• **Work instruction**: Output nothing but the lines from the first line of the entries to the line with "def partOf (p", inclusive, exactly as they read.

**** Given data ****

-- ==== Sys2Proof/Machine/System.lean ====
section
/-! DEFINITION. Host attachment, links, memory and device management (R4, R5, R288–R306) and debugging through
registers (R264): the register map, host and peer accesses, links, heartbeats, refresh, scrub, health, bring-up,
attestation, reed loading and budgets. -/

namespace Sys2Proof.Machine

open Host

/-! ### Operations behind single registers -/

def State.modDev (s : State) (f : Dev → Dev) : State := { s with dev := f s.dev }

/-- Device event CONFIG. -/
def State.config (s : State) : State := s.event 3

/-- The partition that a value of dv_part describes (R305). -/
def partOf (p : Nat) (val : BitVec 64) : Part :=
  let f := fun (lo n : Nat) => bitsAt val.toNat lo n
  { p, x0 := f 0 5, y0 := f 8 5, w := f 16 5, h := f 24 5, key := f 32 6, valid := val.getLsbD 63 }

def Part.value (p : Part) : Nat :=
  p.x0 + p.y0 * 2 ^ 8 + p.w * 2 ^ 16 + p.h * 2 ^ 24 + p.key * 2 ^ 32 + (if p.valid then 2 ^ 63 else 0)

def Part.overlaps (a b : Part) : Bool :=
  a.x0 < b.x0 + b.w && b.x0 < a.x0 + a.w && a.y0 < b.y0 + b.h && b.y0 < a.y0 + a.h

/-- A write of dv_part (R305). -/
def State.putPart (s : State) (p : Nat) (val : BitVec 64) : State :=
  let n := partOf p val
  let old := s.part? p
  let runs := old.isSome && s.launches.any fun l => l.part == p && l.st != .staged
  let bad := n.valid && (n.w == 0 || n.h == 0 || Config.meshW < n.x0 + n.w || Config.meshH < n.y0 + n.h ||
    s.dev.parts.any fun o => o.p != p && o.valid && n.overlaps o)
  if runs || bad then s.config
  else { s with dev := { s.dev with parts := s.dev.parts.filter (·.p != p) ++ [n] } }

/-- A write of key material (R305). -/
def State.putKey (s : State) (k : Nat) (key : BitVec 512) : State :=
  if s.dev.keyvalid.getLsbD k then s.config
  else
    let n := ((s.dev.keys.find? (·.1 == k)).map (·.2.2)).getD 0
    { s with dev := { s.dev with keys := s.dev.keys.filter (·.1 != k) ++ [(k, key, n + 1)] } }

/-- A write of dv_rhthresh (R295). -/
def State.putThresh (s : State) (v : Nat) : State :=
  let n := v % 2 ^ 15
  if 256 ≤ n ∧ n ≤ 16384 then { s with dev := { s.dev with rhthresh := n } } else s.config

/-- A write of dv_evmask: an interrupt for each event whose bit stands already and whose mask bit is now set
(R305). -/
def State.putMask (s : State) (v : BitVec 7) : State :=
  let fresh := v &&& ~~~s.dev.evmask &&& s.dev.event
  let n := ((List.range 7).filter fun i => fresh.getLsbD i).length
  { s with
    dev := { s.dev with evmask := v }
    host := { s.host with interrupts := s.host.interrupts ++ List.replicate n s.dev.evvec.toNat } }

def State.stack (s : State) (n : Nat) : Stack := (s.dev.hbm.find? (·.n == n)).getD { n }

def State.modStack (s : State) (n : Nat) (f : Stack → Stack) : State :=
  if 12 ≤ n then s
  else
    let d := s.dev.hbm
    { s with dev := { s.dev with hbm := if d.any (·.n == n) then upd (·.n == n) f d else d ++ [f { n }] } }

/-- The handback bit (R294): it counts while the controller owns refresh. -/
def State.handback (s : State) (n : Nat) : State := s.modStack n fun k => { k with handback := k.handback || k.owner }

/-- Scrub happens only on request where refresh and repair (R294) or scrub (R301) is host-assisted. -/
def Dev.scrubsOnRequest (d : Dev) : Bool := d.split.getLsbD 3 || d.split.getLsbD 4

/-- The scrub bit asks for one pass in host-assisted mode, for each write. -/
def State.askScrub (s : State) (n : Nat) : State :=
  if s.dev.scrubsOnRequest then s.modStack n fun k => { k with scrubReq := k.scrubReq + 1 } else s

/-- The repair-request bit asks the management core in host-assisted mode (R294). -/
def State.askRepair (s : State) (n : Nat) : State :=
  if s.dev.split.getLsbD 3 then s.modStack n fun k => { k with repairReq := true } else s

/-- A halt write (R264). -/
def State.haltIn (s : State) (p : Nat) : State :=
  if (s.debug p).enable then s.stopIn p else s

/-- The 100 µs periods since a stack's last heartbeat that have passed without one; a beat in the very ns in which a miss
falls due comes first (R306). -/
def Stack.missesAt (k : Stack) (drone : Nat) : Nat := (drone - k.lastBeat - 1) / 100000

/-- The misses of a stack are counted as far as they have come; the third takes over refresh (R294). -/
def State.countMisses (s : State) (n : Nat) : State :=
  let k := s.stack n
  let m := k.missesAt s.drone
  if s.dev.split.getLsbD 3 || 12 ≤ n || m ≤ k.misses then s
  else
    let third := k.misses < 3 && 3 ≤ m
    let s1 := s.modStack n fun k => { k with misses := m, owner := k.owner || third }
    if third then s1.event 1 else s1

/-- A write of dv_split (R301): the controllers count misses only while refresh is in hardware mode, from when it becomes so
(log 80). -/
def State.putSplit (s : State) (v : BitVec 8) : State :=
  let s := (List.range 12).foldl State.countMisses s
  let s := if s.dev.split.getLsbD 3 && !v.getLsbD 3 then
      (List.range 12).foldl (fun s n => s.modStack n fun k => { k with misses := 0, lastBeat := s.drone }) s
    else s
  s.modDev fun d => { d with split := v }

/-- Every stopped wave of a launch goes on, with a pass for the safe point before which it has stopped. -/
def State.freeWaves (s : State) (lid : Nat) : State :=
  let go := fun (w : Wave) => if w.stopped then { w with stopped := false, atSafe := false, pass := w.atSafe, since := s.free } else w
  { s with tasks := s.tasks.map fun t => if t.lid == lid then
      { t with shares := t.shares.map fun h => { h with waves := h.waves.map go } } else t }

/-- A step write: the request stays, so each wave stops again at its next safe point (R264). -/
def State.stepIn (s : State) (p : Nat) : State :=
  (s.launchesIn p).foldl (fun s l => if l.stopReq then s.freeWaves l.lid else s) s

/-- A resume write (R264). -/
def State.resumeIn (s : State) (p : Nat) : State :=
  (s.launchesIn p).foldl (fun s l => (s.freeWaves l.lid).modLaunch l.lid fun l => { l with stopReq := false }) s

/-- The words of an image as far as its last nonzero word. -/
def reedWords (image : List Byte) : List Nat :=
  let ws := (recordsOf 4 1024 image).map num
  (ws.reverse.dropWhile (· == 0)).reverse

/-- A write of dv_reedload (R245, R246, R298): nothing is installed where a check fails. -/
def State.loadReed (s : State) (val : BitVec 64) : State :=
  let ix := val.toNat % 4096
  let pa := bitsAt val.toNat 12 40 * 4096
  let image := s.mem.read pa 4096
  let signed := s.mem.read pa (4096 + 3309)
  let ws := reedWords image
  let ops := ws.map decodeReed
  let prog := ops.filterMap id
  let bound := s.queues.filter fun k => k.state == 1 && (s.qDesc k.q).prog == ix
  if Config.signatureOk signed && ops.all Option.isSome && reedProgOk prog &&
      bound.all (fun k => reedBindOk prog (s.qDesc k.q) k.mask) then
    { s with dev := { s.dev with
        reeds := insertBy (fun a b => a.1 < b.1) (ix, ws, image) (s.dev.reeds.filter (·.1 != ix)) } }
  else s

/-- A write of dv_attreq (R299): ignored while a request is pending. -/
def State.askReport (s : State) (val : BitVec 64) : State :=
  if s.dev.attreq.isSome then s
  else { s with dev := { s.dev with attreq := some (bitsAt val.toNat 12 40 * 4096), ready := false } }

/-! ### The register map (R305) -/

def Queue.ctl (k : Queue) (stalled : Bool) : Nat :=
  (if k.state = 1 ∧ stalled then 2 else k.state) + k.prio * 2 ^ 4 + (if k.irq then 2 ^ 7 else 0) + k.fail.toNat * 2 ^ 8 +
    k.mask.toNat * 2 ^ 17 + (if k.foreign then 2 ^ 31 else 0) + k.grants * 2 ^ 32

/-- The queue waits at a page fault. -/
def State.stalled (s : State) (q : Nat) : Bool :=
  match (s.queueD q).packet with
  | some p => s.stall p == .waits
  | none => false

def State.peerReg (s : State) (i : Nat) : Nat := ((s.dev.peers.find? (·.1 == i)).map (·.2.toNat)).getD 0
def State.missedReg (s : State) (r : Nat) : Nat := ((s.dev.missed.find? (·.1 == r)).map (·.2.toNat)).getD 0
def State.badReg (s : State) (sl e : Nat) : Nat :=
  ((s.dev.bad.find? fun b => b.1 == sl && b.2.1 == e).map fun b => b.2.2 / 64 * 64 + 1).getD 0
def Debug.bp (d : Debug) (i : Nat) : Word := nth d.bps i 0xFFFFFFFF

/-- A launch is halted and stays stopped until DUMPTO (R301). -/
def Launch.isHeld (l : Launch) : Bool := match l.st with
  | .halted _ => true
  | _ => false

/-- Every wave of the launches in a partition has stopped (R264, R301). -/
def State.stoppedIn (s : State) (p : Nat) : Bool :=
  let ls := s.launchesIn p
  (!ls.isEmpty || s.launches.any fun l => l.part == p && l.isHeld) && ls.all fun l => l.stopReq && s.allStopped l.lid

/-- What the 8 bytes at an aligned offset read as; none where no register lies. DESIGN CHOICE (log 128): the last 8 bytes of
a 32-byte dv_qctl slot read as 0 and discard writes. -/
def State.regAt (s : State) (off : Nat) : Option Nat :=
  let d := s.dev
  if off = 0x00 then some 0x4B330001
  else if off = 0x08 then some (d.stage + d.failCode.toNat * 2 ^ 8 + if d.ready then 2 ^ 16 else 0)
  else if off = 0x10 then some d.split.toNat
  else if off = 0x18 then some d.event.toNat
  else if off = 0x20 then some d.evmask.toNat
  else if off = 0x28 then some d.evvec.toNat
  else if off = 0x30 then some (d.eolMonths.toNat + d.eolDie.toNat * 2 ^ 16)
  else if off = 0x38 then some d.asbase
  else if off = 0x40 then some d.qbase
  else if off = 0x48 then some 0
  else if off = 0x50 then some d.poolbase
  else if off = 0x58 then some d.rhthresh
  else if off = 0x60 then some d.hbmdl.toNat
  else if off = 0x68 then some d.sampctl.toNat
  else if off = 0x70 then some d.sampbase
  else if off = 0x78 then some d.sampsize.toNat
  else if off = 0x80 then some d.samphead.toNat
  else if off = 0x88 then some d.samptail.toNat
  else if off = 0x90 then some d.sampdrop.toNat
  else if off = 0x98 then some d.keyvalid.toNat
  else if off = 0xA0 then some 0
  else if off = 0xA8 then some (d.hfqbase + d.hfqlog)
  else if off = 0xB0 then some d.hfqhead
  else if off = 0xB8 then some d.hfqtail
  else if off < 0x100 then some (nth d.wdog ((off - 0xC0) / 8) 0).toNat
  else if off < 0x140 then some (((d.parts.find? (·.p == (off - 0x100) / 8)).map Part.value).getD 0)
  else if off < 0x1B8 then some (nth d.budget ((off - 0x140) / 8) 0).toNat
  else if off < 0x200 then none
  else if off < 0x600 then
    let p := (off - 0x200) / 0x80
    let i := (off - 0x200) % 0x80 / 8
    if i = 0 then some ((if (s.debug p).enable then 1 else 0) + if s.stoppedIn p then 16 else 0)
    else if i ≤ 8 then some ((s.debug p).bp (i - 1)).toNat
    else none
  else if off < 0x660 then some (if (s.stack ((off - 0x600) / 8)).owner then 1 else 0)
  else if off < 0x1000 then none
  else if off < 0x2000 then some 0
  else if off < 0x2200 then some (s.peerReg ((off - 0x2000) / 8))
  else if off < 0x3000 then none
  else if off < 0x3C48 then
    let r := (off - 0x3000) / 4
    some (s.missedReg r + s.missedReg (r + 1) * 2 ^ 32)
  else if off < 0x10000 then none
  else if off < 0x28000 then some (s.badReg ((off - 0x10000) / 512) ((off - 0x10000) % 512 / 8))
  else if off < 0x40000 then none
  else if off < 0x80000 then
    let q := (off - 0x40000) / 32
    let k := s.queueD q
    match (off - 0x40000) % 32 with
    | 0 => some (k.ctl (s.stalled q))
    | 8 => some (k.faultVa.toNat % 2 ^ 64)
    | 16 => some (k.faultVa.toNat / 2 ^ 64)
    | _ => some 0
  else if off < 0x90000 then some 0
  else none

****

• **Finished task**:
-- ==== Sys2Proof/Machine/System.lean ====
section
/-! DEFINITION. Host attachment, links, memory and device management (R4, R5, R288–R306) and debugging through
registers (R264): the register map, host and peer accesses, links, heartbeats, refresh, scrub, health, bring-up,
attestation, reed loading and budgets. -/

namespace Sys2Proof.Machine

open Host

/-! ### Operations behind single registers -/

def State.modDev (s : State) (f : Dev → Dev) : State := { s with dev := f s.dev }

/-- Device event CONFIG. -/
def State.config (s : State) : State := s.event 3

/-- The partition that a value of dv_part describes (R305). -/
def partOf (p : Nat) (val : BitVec 64) : Part :=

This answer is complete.